As a temporary answer to the massive homelessness he witnessed, Ban designed and built what he called the Paper Log House, a portable home for one or two people constructed of cardboard tubes and beer cases and tenting material. The artist ultimately manufactured and distributed hundreds of these paper log houses, many of which were joined together to form instant disposable neighborhoods--part housing solution, part social protest.

One of Ban's ingenious houses will be on display at the Sonoma County Museum, which is launching a sensation-stirring new exhibit titled "Utopia Now! (and Then)." The remarkable exhibit, which opens with a reception on Feb. 14, brings together the work of 11 socially active artists from around the world. Each addresses in different ways the growing need for creative urban transformations.

Along with Ban's Paper Log House, visitors to the exhibit will encounter a model of Nils Norman's proposed Protest Park, a series of tree-house-like structures rigged with a PA system for use in political demonstrations. They'll also find architectural sketches for a proposed Netherlands city that would float in the air (riding on methane gas released by a vast garbage dump). Other utopian eye-poppers include a house built into scaffolding, Amy Franceschini's Destiny Module (think of a house that fits in a backpack), and an inflatable hose structure dubbed the ParaSITE.

The ParaSITE is designed by New York artist Michael Rakowitz to conform to New York's antihomeless laws, which prohibit tents more than three and a half feet tall. It's made of plastic trash bags, Ziploc bags, and packing tape, and is engineered to attach to the warm-air outtake ducts on the exterior of large buildings. Like Ban's paper houses, the ParaSITE is meant as a conspicuous social protest.

And, yes, visitors are welcome to slip inside the ParaSITE for a test nap--if they dare. "It's OK with us," insists Marina McDougall, the exhibit's curator. "We know that some people will be tempted to go inside. But they should be warned. It's been, shall I say, used. It's kind of funky in there."

McDougall is an independent curator who has organized exhibitions at the MIT Media Lab, San Francisco's Exploratorium, and Los Angeles' bizarre Museum of Jurassic Technology, among other institutions across the country. An expert on the intersections of art, science, technology, and culture, McDougall is also a co-editor of the book Science Is Fiction: The Films of Jean Painlevé. The Utopia Now! portion of the exhibit is an import from Oakland's California College of Arts and Crafts, where McDougall presented the show in September.

In Santa Rosa, "Utopia Now!" will be linked with utopias of yesterday. On display will be a collection of artifacts, paintings, and photos from five of Sonoma County's famed--and failed--utopian communities: Altruria, Fountain Grove, Icaria-Speranza, the Morning Star Ranch, and Wheeler's Ranch.

"What's most exciting for me about the Sonoma County show," McDougall says, "is that I've been able to research the history of these amazing attempts at practical utopias. It turns out that there are some really interesting ways in which the contemporary work--the Utopia Now! part--intersects with the historical work."

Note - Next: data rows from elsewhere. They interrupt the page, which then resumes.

theorem step_inRange {s t : State} (h : step s = .next t) (hrange : ∀ e ∈ s.output, e.inRange = true) :
    ∀ e ∈ t.output, e.inRange = true := by
  have hsnoc {e : Event} (he : e.inRange = true) : ∀ d ∈ s.output ++ [e], d.inRange = true := by
    simpa [or_imp, forall_and] using ⟨hrange, he⟩
  cases step_reportsIn h with
  | running _ hout | faults _ _ hout => exact hout ▸ hrange
  | prints _ _ he hout => exact hout ▸ hsnoc he
  | halts _ _ _ _ _ _ hout => exact hout ▸ hsnoc rfl

/-! ### The invariant -/

theorem step_inputPos_le {s t : State} (h : step s = .next t) (hle : s.inputPos ≤ s.input.length) :
    t.inputPos ≤ t.input.length := by
  rw [(step_sameSetup h).input]
  obtain hpos | ⟨⟨ans, hans⟩, hpos⟩ := step_inputPos_cases h <;> rw [hpos]
  · exact hle
  · obtain ⟨hlt, -⟩ := List.getElem?_eq_some_iff.mp hans
    exact hlt

/-- Settles O40: each conjunct is kept by what a step can do to it; the bound on IP needs the hold's, and so does the halt report. -/
theorem stepKeepsTheInvariant : Obligations.StepKeepsTheInvariant := by
  intro s t hinv hstep
  obtain ⟨hip, hhold⟩ := step_ipOk ⟨hinv.ip_le, hinv.hold_ok⟩ hstep
  exact
    { mem_wf := step_mem_wf hstep hinv.mem_wf
      cfg_wf := (step_sameSetup hstep).cfg ▸ hinv.cfg_wf
      ip_le := hip
      pos_le := step_inputPos_le hstep hinv.pos_le
      ints_ok := step_inRange hstep hinv.ints_ok
      run_ok := step_runOk hinv.run_ok hinv.hold_ok hstep
      hold_ok := hhold }

/-- Settles O43: a launch has printed nothing, taken nothing and holds nothing. -/
theorem launchMeetsTheInvariant : Obligations.LaunchMeetsTheInvariant := by
  intro c l m s hcfg hmem hlaunch
  obtain ⟨hip, hhold⟩ := launch_ipOk hlaunch
  obtain ⟨-, rfl⟩ := launch_cases hlaunch
  exact
    { mem_wf := hmem
      cfg_wf := hcfg
      ip_le := hip
      pos_le := Nat.zero_le _
      ints_ok := nofun
      run_ok := (runOk_of_running rfl).mpr nofun
      hold_ok := hhold }

/-- Settles O41: the machine right after reset is a launch at 0 on a created store. -/
theorem resetMeetsTheInvariant : Obligations.ResetMeetsTheInvariant :=
  launchMeetsTheInvariant Config.default { entry := 0, accInit := 0, irInit := 0, input := [], storeDraw := none } createdStore _
    (by decide) Memory.wf_nil rfl

end Sys2Proof.Machine
end

section
/-! PROOFS. The ways of RDI, RDS and PRTS, one equation each, and O12 to O14, O16, O17, O19, O20 and O45 from them; O35 from the same
ways in the order of R115 (R91 to R96, R113). -/

namespace Sys2Proof.Machine

/-! ### RDI -/

theorem exec_rdi_outside {a : Byte} {s : State} (ha : 99 < wordAddr a) :
    exec (.rdi a) s = .next (s.raise (.operandOutOfRange s.ip (wordAddr a))) :=
  if_neg ha.not_ge

theorem exec_rdi_holds {a : Byte} {s : State} (ha : wordAddr a ≤ 99) (hnone : s.input[s.inputPos]? = none) :
    exec (.rdi a) s = .next (s.setHold true) := by
  simp [exec, execRdi, ha, askInput_none hnone]

theorem exec_rdi_bad {a : Byte} {s : State} {ans : Answer} (ha : wordAddr a ≤ 99) (hans : s.input[s.inputPos]? = some ans)
    (hbad : ans.asInt = .bad) : exec (.rdi a) s = .next (s.takeAnswer.raise (.inputError s.ip)) := by
  simp [exec, execRdi, ha, askInput_some hans, hbad]

theorem exec_rdi_unfit {a : Byte} {s : State} {ans : Answer} {n : Int} (ha : wordAddr a ≤ 99)
    (hans : s.input[s.inputPos]? = some ans) (hint : ans.asInt = .int n) (hunfit : fitsInt32 n = false) :
    exec (.rdi a) s = .next (s.takeAnswer.raise (.inputError s.ip)) := by
  simp [exec, execRdi, ha, askInput_some hans, hint, hunfit]

theorem s16_wrap16 (n : Int) : s16 (wrap16 n) = (n + 32768) % 65536 - 32768 := by
  rw [s16, wrap16, BitVec.toInt_ofInt, Int.bmod_def]
  split <;> omega

/-- Settles O13: the Word written reads back as the wrap of the integer, and no byte outside it is written. -/
theorem rdiStoresTheInteger : Obligations.RdiStoresTheInteger := by
  intro s a ans n hwf ha hans hint hmin hmax hdraw
  refine ⟨_, exec_rdi_ok ha hans hint (fitsInt32_iff.mpr ⟨hmin, hmax⟩) hdraw, Memory.wf_writeWord hwf ha _, ?_,
    fun b h0 h1 => ?_⟩
  · rw [Memory.readWord_writeWord_same hwf ha, s16_wrap16]
  · exact (Memory.readByte_writeWord hwf ha _ b).trans ((if_neg h0).trans (if_neg h1))

theorem fitsInt32_eq_false {n : Int} (h : n < -2 ^ 31 ∨ 2 ^ 31 - 1 < n) : fitsInt32 n = false :=
  decide_eq_false (by omega)

/-- Settles O14: the ways of RDI but the store of its integer. -/
theorem rdiTrapsAndWaits : Obligations.RdiTrapsAndWaits := by
  intro s a
  refine ⟨exec_rdi_outside, fun ha => ⟨exec_rdi_holds ha, fun ans hans => ⟨?_, fun n hint hmin hmax hdraw => ?_⟩⟩⟩
  · rintro (hbad | ⟨n, hint, hunfit⟩)
    · exact exec_rdi_bad ha hans hbad
    · exact exec_rdi_unfit ha hans hint (fitsInt32_eq_false hunfit)
  · exact exec_rdi_storeFault ha hans hint (fitsInt32_iff.mpr ⟨hmin, hmax⟩) hdraw
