/-! ### PASS -/

/-- PASS at the head of its context's queue (spec/04 R86, R95, R99; spec/05 R120). -/
def passCheck (s : State) (k c : Nat) : State :=
  headRow s (coreEng k) c coreOps 2 fun q =>
    let b := q.bytes
    let x := getCore s k
    let found := fun a => bankWith x c a (passTag b a) true
    if q.checked then s
    else if !passOk b then completeHead s (coreEng k) c q .internal
    else if cmdFence b && !fenceClear x c b then s
    else match accClaim s k c b with
      | some o => completeHead s (coreEng k) c q .mapOverflow o
      | none =>
        if (cmdArrays b).any (fun a => (found a).isNone) then completeHead s (coreEng k) c q .mapHazard
        else if (cmdArrays b).any (fun a => match found a with
            | some i => (getBank x a i).wfmt ≠ fld b 6 1
            | none => false) then completeHead s (coreEng k) c q .internal
        else if !cmdFence b && x.vec.toList.any (fun p =>
            epiMeets s p.ctx p.cmd.bytes (cmdArrays b) (accRange (getCtx s c) b)) then
          completeHead s (coreEng k) c q .mapHazard
        else markHead s (coreEng k) c

/-- The READY banks of a PASS, if every array of its mask has one (spec/04 R95). -/
def passBanks (x : CoreSt) (c : Nat) (b : Bytes) : Option (List (Nat × Nat)) :=
  (cmdArrays b).mapM fun a => (bankWith x c a (passTag b a) false).map fun i => (a, i)

/-- The contexts whose waiting PASS has its banks READY. -/
def passReady (s : State) (k : Nat) : List Nat :=
  (engContexts s (coreEng k)).filter fun c => match checkedHead s (coreEng k) c 2 with
    | some q => (passBanks (getCore s k) c q.bytes).isSome
    | none => false

/-- The activation images of a PASS (spec/04 R102). -/
def passImages (e : Eng) (c : Nat) (b : Bytes) : Act (List Bytes) :=
  (List.range (ceilDiv (fld b 16 2) 64)).mapM fun i =>
    rd (whoOf e c) (fld b 8 8 + i * fld b 20 4) (actSize (fld b 7 1))

/-- PASS_START: the stream is free, it is the context's turn and its banks are READY, so they become ACTIVE
(spec/04 R85, R95). -/
def passBegin (s : State) (k c : Nat) : State :=
  match (getCore s k).stream, checkedHead s (coreEng k) c 2 with
  | none, some q =>
    match takeTurn s (coreEng k) 0 c (passReady s k) with
    | none => s
    | some s =>
      match passBanks (getCore s k) c q.bytes with
      | none => s
      | some bks =>
        match runActVal (passImages (coreEng k) c q.bytes) s with
        | (.error st, s) => completeHead s (coreEng k) c q st
        | (.ok acts, s) =>
          modCore (popQ s (coreEng k) c) k fun x =>
            let imgs := bks.map fun p => (getBank x p.1 p.2).img
            let x := bks.foldl (fun x p => modBank x p.1 p.2 fun y => { y with state := .active, settled := false }) x
            { x with stream := some { ctx := c, banks := bks, acts := acts, imgs := imgs, cmd := q } }
  | _, _ => s

/-- What an accumulator entry holds. -/
def accGet (x : CoreSt) (a i : Nat) : BitVec 32 :=
  match tabFind x.acc (a * 65536 + i) with
  | some v => v
  | none => match x.undef.find? fun r => r.1 ≤ i && i < r.2.1 with
    | some r => Config.accUndefined r.2.2 (a * 65536 + i)
    | none => 0
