/-- Read and check a schedule (spec/07 R167). -/
def readSchedule (w : Who) (d a look layer : Nat) : Act Schedule := do
  let h ← rd w a 64
  let l := fld h 2 2
  let n := fld h 4 4
  stopIf (!(fld h 0 1 = 1 && fld h 1 1 < 2 && 1 ≤ l && 1 ≤ n && n ≤ 65536 && zeroAt h 8 56 && layer < l)) .internal
  let e ← rd w (a + 64) (16 * n)
  match (List.range n).mapM (fun i => entryOf d l ((e.drop (16 * i)).take 16)) with
  | none => throw .internal
  | some es =>
    stopIf (!layersRise es) .internal
    return { layers := l, wrap := fld h 1 1 = 1, entries := es, lookahead := look, layer := layer }

/-- Whether layer `x` is one of the `n` layers from `first` on, modulo L under WRAP (spec/07 R168). -/
def layerIn (sc : Schedule) (first n x : Nat) : Bool :=
  (List.range n).any fun i => if sc.wrap then (first + i) % sc.layers = x else first + i = x

/-- Queue the fetches of the entries of some layers, in entry order. -/
def queueFetches (s : State) (b c : Nat) (sc : Schedule) (first n : Nat) : State :=
  let runs := (sc.entries.filter fun e => layerIn sc first n e.layer).map fun e =>
    ({ ctx := c, addr := e.addr, count := e.count, store := e.store } : FetchRun)
  { s with mem := { s.mem with fetches := tabSet [] s.mem.fetches (bargeKey b c) (fetchesOf s b c ++ runs) } }

/-- Remove a context's schedule and its fetches. -/
def dropSchedule (s : State) (b c : Nat) : State :=
  { s with mem := { s.mem with schedules := tabDel s.mem.schedules (bargeKey b c)
                               fetches := tabDel s.mem.fetches (bargeKey b c) } }

/-- Install a schedule and fetch the layers within its lookahead. -/
def installSchedule (s : State) (b c : Nat) (sc : Schedule) : State :=
  let s := dropSchedule s b c
  let s := { s with mem := { s.mem with schedules := tabPut s.mem.schedules (bargeKey b c) sc } }
  queueFetches s b c sc sc.layer (sc.lookahead + 1)

/-- SCHEDULE at the head of its context's queue. -/
def scheduleHead (s : State) (b c : Nat) : State :=
  bargeHead s b c 0x43 fun s q =>
    let cmd := q.bytes
    let a := fld cmd 8 8
    if !(zeroAt cmd 2 1 && zeroAt cmd 6 2 && zeroAt cmd 16 48 && a % 64 = 0 && 1 ≤ fld cmd 3 1 && fld cmd 3 1 ≤ 64) then
      bargeDone s b c q .internal
    else if a = 0 then bargeDone (dropSchedule s b c) b c q .ok
    else match runActVal (readSchedule (whoOf (bargeEng b) c) (b / 8) a (fld cmd 3 1) (fld cmd 4 2)) s with
      | (.error st, s) => bargeDone s b c q st
      | (.ok sc, s) => bargeDone (installSchedule s b c sc) b c q .ok

/-- One step of a store's residency epoch: every pool granule ages by one, up to 255 (spec/07 R164). -/
def stepEpoch (s : State) (st : Nat) : State :=
  { s with mem := { s.mem with gran := tabMap (fun _ x =>
      if x.store = st && x.pins = [] && x.age ≠ 255 then { x with age := x.age + 1 } else x) s.mem.gran } }

/-- ADVANCE to layer `l` (spec/07 R165, R168). -/
def advanceTo (s : State) (b c l : Nat) (sc : Schedule) : State :=
  let s := (sc.entries.map (·.store)).eraseDups.foldl stepEpoch s
  let next := if sc.wrap then (sc.layer + 1) % sc.layers else sc.layer + 1
  let sc' := { sc with layer := l }
  let s := { s with mem := { s.mem with schedules := tabPut s.mem.schedules (bargeKey b c) sc' } }
  if l = next then queueFetches s b c sc' (l + sc.lookahead) 1 else queueFetches s b c sc' (l + 1) sc.lookahead

/-- ADVANCE at the head of its context's queue. -/
def advanceHead (s : State) (b c : Nat) : State :=
  bargeHead s b c 0x44 fun s q =>
    let cmd := q.bytes
    match tabFind s.mem.schedules (bargeKey b c) with
    | some sc =>
      if zeroAt cmd 2 2 && zeroAt cmd 6 58 && fld cmd 4 2 < sc.layers then
        bargeDone (advanceTo s b c (fld cmd 4 2) sc) b c q .ok
      else bargeDone s b c q .internal
    | none => bargeDone s b c q .internal

/-- Fetch one granule (spec/07 R169, R170). -/
def fetchGran (src : BitVec 16) (c st : Nat) (s : State) (g : Nat) : State :=
  match tabFind s.mem.gran g with
  | some x => if x.store = st && x.pins = [] then setGran s g { x with age := 0 } else s
  | none =>
    let r := makeRoom c st 1 (poolUsed s st) s
    if r.2 then (bringIn r.1 src c st g id).1 else r.1

/-- FETCH_SLICE: one slice of at most 256 granules of the context's first fetch (spec/07 R169). A slice outside the
partition's windows fails as a command of the schedule's context (spec/14 R351, log 24). -/
def fetchSlice (s : State) (b c : Nat) : State :=
  match fetchesOf s b c with
  | [] => s
  | r :: rest =>
    if s.pwr.moor ≠ .running || (tabFind s.barges.busy b).isSome || !fetchReady s b c then s else
    match takeTurn s (bargeEng b) 0 c (bargeReady s b) with
    | none => s
    | some s =>
      let n := min 256 r.count
      let left := if n < r.count then { r with addr := r.addr + n * 4096, count := r.count - n } :: rest else rest
      let s := { s with mem := { s.mem with fetches := tabSet [] s.mem.fetches (bargeKey b c) left } }
      if windowsPermit s (ctxPart c) r.addr (n * 4096) false then
        ((List.range n).map fun i => r.addr / 4096 + i).foldl (fetchGran (engSrc (bargeEng b)) c r.store) s
      else faultHalt s (bargeEng b) c { bytes := [0x43] } .internal {}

As an example, McDougall cites Scottish artist Chad McCail's painting Living Things Grow, Regenerate, and Die, which depicts a bucolic scene involving the sexual discovery of a young male and female. "Then there's a painting from the days of Wheeler's Ranch," says McDougall, referring to the fabled Sonoma County commune established by the Diggers in the 1960s. "Coincidentally, it shows the same exact scene. Each painting is full of hope for the future, full of belief in the power of human beings to engineer a perfect society, and also full of a kind of bittersweet longing."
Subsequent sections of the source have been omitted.